Unfortunately for Kalen Dain, he'd been on one of those runs, and unceremoniously abandoned by the smuggler he'd been contracted to protect during the handover. In the confusion, he'd been arrested, and for the last several days, the local governor had been attempting to convince him to turn in his employer.
Convince was not quite the word Kalen Dain would have used to describe what the governor had been doing over the last several days, not if convincing the man included a beating. He had been sorely tempted to betray the smuggler he'd been hired to protect, but in the end, he had not. What they wanted was his employer, not the smuggler, and he knew if he betrayed his employer, he might as well be dead. So, he had not cooperated, vowing to return the favor to the smuggler who'd abandoned him if he was ever fortunate enough to get out of here alive.
Apart from his regular "meetings" with the governor, he'd been kept in rigorous isolation. Which made what happened on the sixth day of his incarceration somewhat interesting. Not only was his meal delivered by hand, by one of the guards at the prison block, but embedded in the tray was a datapad, bearing a single line of code. It was a very particular code, one he had come up with for this mission and this mission only, and it translated as follows - Duck.

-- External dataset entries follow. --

/-- A walk that has read an entry ends, goes on to the next table, or is to set A and D, as R18 says; an entry in a page that is not
backed ends it with UNBACKED (R16, R18, R38). -/
def Sys2Proof.Part.Walks : Prop := ∀ (s : State) (c n : Nat) (w : Walker), mapGet? (s.core c).walkers n = some w → w.ended = none → w.cas = none →
  (∀ pte, w.got = some pte → w.poisoned = false → ∃ t w', exec (.walk c n) s = .next t ∧ t.mem = s.mem ∧ t.teams = s.teams ∧
    mapGet? (t.core c).walkers n = some w' ∧ w'.lines = w.lines ++ [lineOf w.entry] ∧ w'.got = none ∧
    (pteV pte = false → w'.ended = some (.fault .notmapped w.lvl w.entry)) ∧
    (pteV pte = true → formatBad pte w.lvl = true → w'.ended = some (.fault .format w.lvl w.entry)) ∧
    (pteV pte = true → formatBad pte w.lvl = false → pteLeaf pte = true → permitted pte w.kind w.sys = false →
      w'.ended = some (.fault .permission w.lvl w.entry)) ∧
    (pteV pte = true → formatBad pte w.lvl = false → pteLeaf pte = true → permitted pte w.kind w.sys = true → needsUpdate pte w.kind = true →
      w'.ended = none ∧ w'.cas = some (w.entry, pte)) ∧
    (pteV pte = true → formatBad pte w.lvl = false → pteLeaf pte = true → permitted pte w.kind w.sys = true → needsUpdate pte w.kind = false →
      w'.ended = some (.ok pte w.lvl)) ∧
    (pteV pte = true → formatBad pte w.lvl = false → pteLeaf pte = false → w'.ended = none ∧ w'.table = fld pte 53 8 * 256 ∧ w'.lvl = w.lvl - 1)) ∧
  (w.got = none → tlbPointer (s.core c) w = none → s.page (pageOf w.entry) = none → ∃ t, exec (.walk c n) s = .next t ∧
    mapGet? (t.core c).walkers n = some { w with ended := some (.fault .unbacked w.lvl (w.entry / 256 * 256)) }) ∧
  (∀ x u pte, (s.core c).walkers.find? (fun p => p.2.ended.isNone && p.2.got.isNone && p.2.cas.isNone && p.2.entry == x) = some (n, w) →
    (s.page (pageOf x)).isSome = true → homeWalkRead s (some c) x = .ok pte u → ∃ t, exec (.walkRead c x) s = .next t ∧
      mapGet? (t.core c).walkers n = some { w with got := some pte } ∧ pte = BitVec.ofNat 64 (leNat (t.readMem x 8)))

/-- The private window is relocated by the context and the thread's slot, and bounded by its stride (R11); a leaf's target is its frame with
the address's low bits (R15). -/
def Sys2Proof.Part.Relocation : Prop := ∀ (c : Ctx) (pslot va n : Nat),
  let stride := c.privstride.toNat % 2 ^ 24 * 256
  let g := fld c.privbase 56 16 * 65536 + pslot * stride + va % 2 ^ 48
  (va < 0x01FF000000000000 → relocate c pslot va n = some va) ∧
  (0x01FF000000000000 ≤ va → va < 2 ^ 57 → stride < va % 2 ^ 48 + n → relocate c pslot va n = none) ∧
  (0x01FF000000000000 ≤ va → va < 2 ^ 57 → va % 2 ^ 48 + n ≤ stride → g < 0x01FF000000000000 → relocate c pslot va n = some g) ∧
  ∀ (p : DWord) (lvl : Nat), pteTgt p < 2 → pteTarget p lvl va = (pteTgt p, fld p 53 16 * 65536 + va % 2 ^ levelBits lvl)

/-- Walks, what they leave, and the private window's relocation. -/
def Obligations.Translation : Prop := Part.Walks ∧ Part.Relocation

/-! ## Homes and coherence -/

/-- A load served at its home: under OWN and WIS the core becomes a sharer, under SIS the line takes a lease, under WT the bytes alone
go; memory is what the fill of L2 leaves, and the fill gives values to chunks alone that were not valid in L2 (R74, R124, R127, R130). -/
def Obligations.HomeLoads : Prop := ∀ (s : State) (r : HomeReq), AtHome s r →
  let bytes := fun (v : State) => cellsSet ([] : Cells 8) 0 (v.readMem (r.line * 128) 128)
  (∀ cs, MemoryKept s (l2Fill s r.line cs) (Unfilled s r.line)) ∧
  (∀ pol chunks lease, r.kind = .fill pol chunks lease → pol ≠ 2 → ∃ t, exec (.homeLoadFill r.core r.line) s = .next t ∧
    t.mem = (l2Fill s r.line chunks).mem ∧ (t.line r.line).queue = [] ∧ (t.line r.line).sharers.records r.core = true ∧
    Replies t r.core r.ea (.fill r.team r.iss r.lane r.line chunks (bytes (l2Fill s r.line chunks)) none)) ∧
  (∀ chunks lease, r.kind = .fill 2 chunks lease → ∃ t, exec (.homeSisFill r.core r.line) s = .next t ∧ t.mem = (l2Fill s r.line chunks).mem ∧
    (t.line r.line).queue = [] ∧ (t.line r.line).lv = true ∧ (t.line r.line).sharers = .ptrs [] ∧
    Replies t r.core r.ea (.fill r.team r.iss r.lane r.line chunks (bytes (l2Fill s r.line chunks)) (some (s.homeClk + BitVec.ofNat 16 lease)))) ∧
  (r.kind = .wtLoad → let v := l2Fill s r.line (chunksOf (r.ea % 128) r.n)
    ∃ t, exec (.homeWtLoad r.core r.line) s = .next t ∧ t.mem = v.mem ∧ (t.line r.line).queue = [] ∧
      (t.line r.line).sharers = .ptrs [] ∧ Replies t r.core r.ea (.bytes r.team r.iss r.lane r.ea (v.readMem r.ea r.n)))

He didn't have much time to consider what might happen if he didn't do what the single line of code was directing him to do, instinct taking over, in place of logic and reason. He did what that line of code told him to do, ducking for cover, though he was unsure what exactly to expect once he did.
He probably wasn't expecting the ceiling and half the walls of his cell to explode from above him, the recipient of a full-power blast from a ship's guns. As alarms went off and rubble shifted, the smoke cleared to reveal the hovering back end of the ship that had abandoned him here in the first place, its captain braced on the lowered gangway with a heavy blaster rifle in her hands. She peered into the rubble she had created, one hand remotely controlling the hover of her ship.
"Well?" she demanded, shouting over the sound of the chaos she had created. "Are you coming?"
"The cavalry to the rescue, I suppose," he quipped sarcastically, as he raised his head and climbed to his feet, unable to hide the wince from his face at the bruises and possibly broken bones he'd suffered at his host's hands. There was a flash of anger in his eyes, but he wasn't foolish enough to offend his rescuer so much that she'd abandon him again.
"I said I'd come back, didn't I?" she countered, a wild grin on her face as her thumb moved over the track pad in her hand. The ship hovered just that little bit closer - close enough for him to make the leap. As chaotic as this prison break was, they needed to get moving fairly soon. Even if this governor was corrupt, he had more than a few fighters he could scramble to blast her and her ship out of the sky.
He knew time was at a premium and the last thing he wanted to do was get left behind again, so broken ribs and bruised face or not, he gathered all his strength to make the leap onto the gangway, scrambling with his fingers to hold on tight and almost colliding with his rescuer. "I didn't believe you," he told her, once they were face to face.
She reached out to grab him as he stumbled onto the gangway, breathless herself from the effort of keeping her balance in the stiff breeze threatening to blow them both off the ship entirely. "I wouldn't have believed me either," she told him, jerking her head toward the interior of the ship. "Get up there, strap in. This is going to be bumpy."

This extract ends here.